Davis Brittny C, Brown Jodian A, Thorpe Ian F
Department of Chemistry and Biochemistry, University of Maryland Baltimore County, Baltimore, Maryland.
Department of Chemistry and Biochemistry, University of Maryland Baltimore County, Baltimore, Maryland.
Biophys J. 2015 Apr 7;108(7):1785-1795. doi: 10.1016/j.bpj.2015.03.005.
The RNA-dependent RNA polymerase from the Hepatitis C Virus (gene product NS5B) is a validated drug target because of its critical role in genome replication. There are at least four distinct allosteric sites on the polymerase to which several small molecule inhibitors bind. In addition, numerous crystal structures have been solved with different allosteric inhibitors bound to the polymerase. However, the molecular mechanisms by which these small molecules inhibit the enzyme have not been fully elucidated. There is evidence that allosteric inhibitors alter the intrinsic motions and distribution of conformations sampled by the enzyme. In this study we use molecular dynamics simulations to understand the structural and dynamic changes that result when inhibitors are bound at three different allosteric binding sites on the enzyme. We observe that ligand binding at each site alters the structure and dynamics of NS5B in a distinct manner. Nonetheless, our studies also highlight commonalities in the mechanisms of action of the different inhibitors. Each inhibitor alters the conformational states sampled by the enzyme, either by rigidifying the enzyme and preventing transitions between functional conformational states or by destabilizing the enzyme and preventing functionally relevant conformations from being adequately sampled. By illuminating the molecular mechanisms of allosteric inhibition, these studies delineate the intrinsic functional properties of the enzyme and pave the way for designing novel and more effective polymerase inhibitors. This information may also be important to understand how allosteric regulation occurs in related viral polymerases and other enzymes.

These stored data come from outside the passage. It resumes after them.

-- ==== Sys2Proof/Certificates/Slice0/Obligations.lean ====
section
/-! DEFINITION. The statements for the provers, about the machine and no program. Where a docstring says "the model's
choice" it names the log entry: such a clause is no rule of the spec. -/

open Sys2Proof Sys2Proof.Machine

/-! ### Encoding (spec/30_encoding.md) -/

/-- R57: decoding the bytes of a well-formed instruction gives it back, with every field at every value, in either byte
order, whatever follows. -/
def Obligations.DecodeEncodeRoundTrip : Prop :=
  ∀ (i : Instr) (o : Endian) (rest : List Byte), i.wellFormed = true →
    decode i.iset o ((encode i).bytes o ++ rest) = .ok (i, rest)

/-- R57: what decodes is exactly the encoding of the instruction decoded: no bit is dropped, no other bytes decode to
it. -/
def Obligations.DecodedBytesAreTheEncoding : Prop :=
  ∀ (iset : ISet) (o : Endian) (bs rest : List Byte) (i : Instr), decode iset o bs = .ok (i, rest) →
    i.wellFormed = true ∧ i.iset = iset ∧ bs = (encode i).bytes o ++ rest

/-- Words of spec/95_test_vectors.md 2.4 and 2.5 decode to the instructions given there. -/
def Obligations.SpecWordsDecode : Prop :=
  decodeArm 0xEF123456#32 = .ok (.svcA1 0xE#4 0x123456#24)
    ∧ decodeArm 0xE160007F#32 = .ok (.smcA1 0xE#4 15#4)
    ∧ decodeArm 0xE1412374#32 = .ok (.hvcA1 0x1234#16)
    ∧ decodeArm 0xF96D0513#32 = .ok (.srsA1 true false true 19#5)
    ∧ decodeArm 0xF10E01D3#32 = .ok (.cpsA1 0b11#2 true true true true 19#5)
    ∧ decodeThumb16 0xDFFF#16 = .ok (.svcT1 255#8)
    ∧ decodeThumb16 0xB672#16 = .ok (.cpsT1 true false true false)
    ∧ decodeThumb32 0xF7F0#16 0x8000#16 = .ok (.smcT1 0#4)
    ∧ decodeThumb32 0xF7E1#16 0x8234#16 = .ok (.hvcT1 0x1234#16)
    ∧ decodeThumb32 0xE82D#16 0xC013#16 = .ok (.srsT1 true 19#5)
    ∧ decodeThumb32 0xE9AD#16 0xC013#16 = .ok (.srsT2 true 19#5)
    ∧ decodeThumb32 0xF3AF#16 0x8113#16 = .ok (.cpsT2 0b00#2 true false false false 19#5)

/-- The 32-bit layout of R16 (the model takes it from there: notes/assumptions/7.md): each field stands where R16 puts
it, with the four unnamed bits in [23:20], and nothing is lost in either direction. -/
def Obligations.StatusWordRoundTrip : Prop :=
  (∀ p : PSR, psrOfWord (psrWord p) = some p)
    ∧ (∀ (w : Word) (p : PSR), psrOfWord w = some p → psrWord p = w)
    ∧ ∀ (p : PSR) (w : Word), w = psrWord p →
      w.getLsbD 31 = p.n ∧ w.getLsbD 30 = p.z ∧ w.getLsbD 29 = p.c ∧ w.getLsbD 28 = p.v ∧ w.getLsbD 27 = p.q
        ∧ w.extractLsb' 25 2 = p.it.extractLsb' 0 2 ∧ w.extractLsb' 10 6 = p.it.extractLsb' 2 6
        ∧ w.extractLsb' 20 4 = p.res ∧ w.extractLsb' 16 4 = p.ge
        ∧ w.getLsbD 9 = p.e ∧ w.getLsbD 8 = p.masks.a ∧ w.getLsbD 7 = p.masks.i ∧ w.getLsbD 6 = p.masks.f
        ∧ (w.getLsbD 24 = true ↔ p.iset = .jazelle ∨ p.iset = .thumbEE)
        ∧ (w.getLsbD 5 = true ↔ p.iset = .thumb ∨ p.iset = .thumbEE)
        ∧ w.extractLsb' 0 5 = p.mode.bits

丙型肝炎病毒的RNA依赖性RNA聚合酶(基因产物NS5B)是一个经过验证的药物靶点,因为它在基因组复制中起关键作用。该聚合酶上至少有四个不同的变构位点,有几种小分子抑制剂可与之结合。此外,已经解析出了多种与不同变构抑制剂结合的聚合酶晶体结构。然而,这些小分子抑制该酶的分子机制尚未完全阐明。有证据表明,变构抑制剂会改变该酶所采用的构象的固有运动和分布。在本研究中,我们使用分子动力学模拟来了解当抑制剂结合在该酶的三个不同变构结合位点时所产生的结构和动态变化。我们观察到,配体在每个位点的结合都会以独特的方式改变NS5B的结构和动力学。尽管如此,我们的研究也突出了不同抑制剂作用机制的共性。每种抑制剂都会改变该酶所采用的构象状态,要么使该酶僵化并阻止其在功能构象状态之间转变,要么使该酶不稳定并阻止对功能相关构象进行充分采样。通过阐明变构抑制的分子机制,这些研究描绘了该酶的固有功能特性,并为设计新型且更有效的聚合酶抑制剂铺平了道路。这些信息对于理解相关病毒聚合酶和其他酶中变构调节如何发生可能也很重要。